Using the Ask, Offer, Ask technique is how you see if the door of Collaborative Change has opened, and by how much. Sometimes the door opens only a crack and you have to keep going. Other times the door swings wide open right away. It all depends upon the context and circumstances of the conversation.
What happens if the door of Collaborative Change is still closed after a summary? Go back to open questions. For example, "What am I missing in what you are telling me?"
Advanced Technique: Another form of a summary is a "meta-summary," where you step back and have a conversation about the conversation. This can be really helpful in establishing parameters on how collaborative change can be best achieved. For example:
- You: "It's clear this is causing you certain anxiety. I can relate. I also hear you are pretty confused. And I hate seeing you go through this because I have always cared about your family. So can we step back for a moment and talk about how we can proceed?"
- Them: "Sure."
- You: "Great. Would you like me to just listen and help you clear your thoughts? Or, would you like me to give you my opinion and advice on what I would do?"
You will know when someone is ready for a summary when there is enough Collaborative Change talk. This requires careful listening and using EQ to recognize their emotions. Again, depending upon the context and circumstance, you may have to spend considerable time in EQTunement using open questions, appreciations and reflections before any summaries are possible. It is also not uncommon to require multiple summaries until Collaborative Change can occur.
When Joy Drops
At any point in time, you may see joy completely drop from the conversation. The reasons for this vary from a lack of EQTunement on your part or a disagreement with your summary. When joy drops, there is no more collaboration and you have entered into Corrective Complex. This is OK and you should not be deterred. Your task is then to return to a neutral EQTunement position. The best way to do that is with an open question. Some examples are:
- "I completely accept your stance. Can you share the reason you disagree with me?"
- "I'm sorry, this conversation feels awkward for me. Would you like to tell me what I missed in this story?"
- "Is there something you would like to say but are worried I would be offended if you do?"
- "How can I help make this go better? What would you do in my shoes?"
You may be in a situation where you are the expert and know exactly what the other should do for change. Just remember, the Corrective Complex will have a negative, and even opposite, effect on what you want to accomplish.
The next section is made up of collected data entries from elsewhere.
-- ==== Sys2Proof/Machine/Activity.lean ====
section
/-! DEFINITION. Maintenance activities and the conflict matrix (R663 to R668). -/
namespace Sys2Proof.Machine

open Sys2Proof

/-- A row of the conflict matrix by the number of the requested activity: against activities 1 to 12, 0 both run, 1 the requested
one waits, 2 it is refused (R663). -/
def conflictRow : Nat → List Nat
  | 1 => [0, 0, 0, 0, 0, 0, 0, 0, 0, 0, 1, 1]
  | 2 => [0, 0, 0, 0, 0, 0, 0, 0, 0, 0, 1, 1]
  | 3 => [0, 0, 1, 0, 2, 0, 0, 0, 0, 0, 1, 1]
  | 4 => [0, 1, 0, 1, 0, 0, 0, 0, 0, 0, 1, 1]
  | 5 => [0, 0, 1, 0, 1, 0, 0, 0, 0, 0, 1, 1]
  | 7 => [0, 0, 0, 0, 0, 0, 1, 0, 0, 0, 1, 1]
  | 8 => [0, 0, 0, 0, 0, 0, 0, 1, 0, 0, 1, 1]
  | 9 => [0, 0, 0, 0, 0, 0, 0, 0, 1, 0, 1, 1]
  | 10 => [0, 0, 0, 0, 0, 0, 0, 0, 0, 2, 1, 1]
  | 11 => [0, 0, 1, 1, 1, 0, 1, 1, 1, 1, 2, 1]
  | 12 => [0, 0, 1, 1, 1, 0, 1, 2, 2, 2, 2, 2]
  | _ => []

/-- The entry of a requested activity against one running or waiting, when their scopes overlap: substitutions on one die share its
spare. -/
def conflict (s : State) (a b : Activity) : Nat :=
  let overlap := match a.scope, b.scope with
    | some x, some y => if a.no = 5 ∧ b.no = 5 then dieOf s x == dieOf s y else x == y
    | _, _ => true
  if overlap then nthD 0 (conflictRow a.no) (b.no - 1) else 0

/-- Activities that run because hardware carries them out: row repairs, unit repairs, lane retraining. -/
def hardwareActs (s : State) : List Activity :=
  ((List.range (nTiles s)).filter (fun t => bit ((getTile s t).reg 0x0E0) 31)).map (fun t => ⟨3, some t, none, true⟩) ++
  ((List.range 16).filter (fun k => bit (hcReg s k 0x010) 31)).map (fun k => ⟨4, some k, none, true⟩) ++
  ((List.range 32).filter (fun p => bit (getPort s p).ctrl 31)).map (fun p => ⟨7, some p, none, true⟩)

/-- An activity may begin: no entry "waits" applies to it against those that run, or that were requested before it (R663, R665). -/
def mayBegin (s : State) (a : Activity) : Bool :=
  let others := s.sys.activities.filter (fun b => b != a && b.running) ++ s.sys.activities.takeWhile (fun b => b != a) ++ hardwareActs s
  others.all (fun b => conflict s a b != 1)

/-- How a request for an activity fares. -/
inductive Ask where
  | refused (no : Nat)
  | waits
  | runs
  deriving DecidableEq, Repr

/-- Request an activity, or ask again for one that waits (R663 to R666). -/
def askActivity (p : Option Place) (no : Nat) (scope : Option Nat) (s : State) : Ask × State :=
  let a : Activity := ⟨no, scope, p, false⟩
  let put := fun (l : List Activity) => { s with sys := { s.sys with activities := l } }
  if s.sys.activities.contains { a with running := true } then (.runs, s)
  else if s.sys.activities.contains a then
    (if mayBegin s a then (.runs, put (s.sys.activities.map (fun b => if b == a then { a with running := true } else b))) else (.waits, s))
  else
    match (s.sys.activities ++ hardwareActs s).find? (fun b => conflict s a b == 2) with
    | some b => (.refused b.no, s)
    | none =>
      let s1 := put (s.sys.activities ++ [a])
      if mayBegin s1 a then (.runs, put (s.sys.activities ++ [{ a with running := true }])) else (.waits, s1)

/-- An envelope's activity: it is refused, waits, or runs its step. -/
def inActivity (e : Env) (no : Nat) (scope : Option Nat) (s : State) (k : Env → State → State) : State :=
  match askActivity (some e.place) no scope s with
  | (.refused b, s1) => if no = 10 ∧ b = 10 then finishEnv e 3 0 s1 else finishEnv e 0x0504 b s1
  | (.waits, s1) => s1
  | (.runs, s1) => k e s1

/-- Activity no is over. -/
def dropActivity (no : Nat) (scope : Option Nat) (s : State) : State :=
  { s with sys := { s.sys with activities := s.sys.activities.filter (fun a => !(a.no == no && a.scope == scope && a.place.isNone)) } }

end Sys2Proof.Machine
end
If you ever find yourself caring more about your conversation partner's change than they do for themselves, it's time to step back and evaluate your approach. This takes humility and a recognition of when your own feelings of pride are hindering the process. In these cases, there is nothing wrong with continuing the conversation at a later time, or conceding and waiting for other opportunities. By rule of thumb, sometimes it is simply to be harmless and not helpful.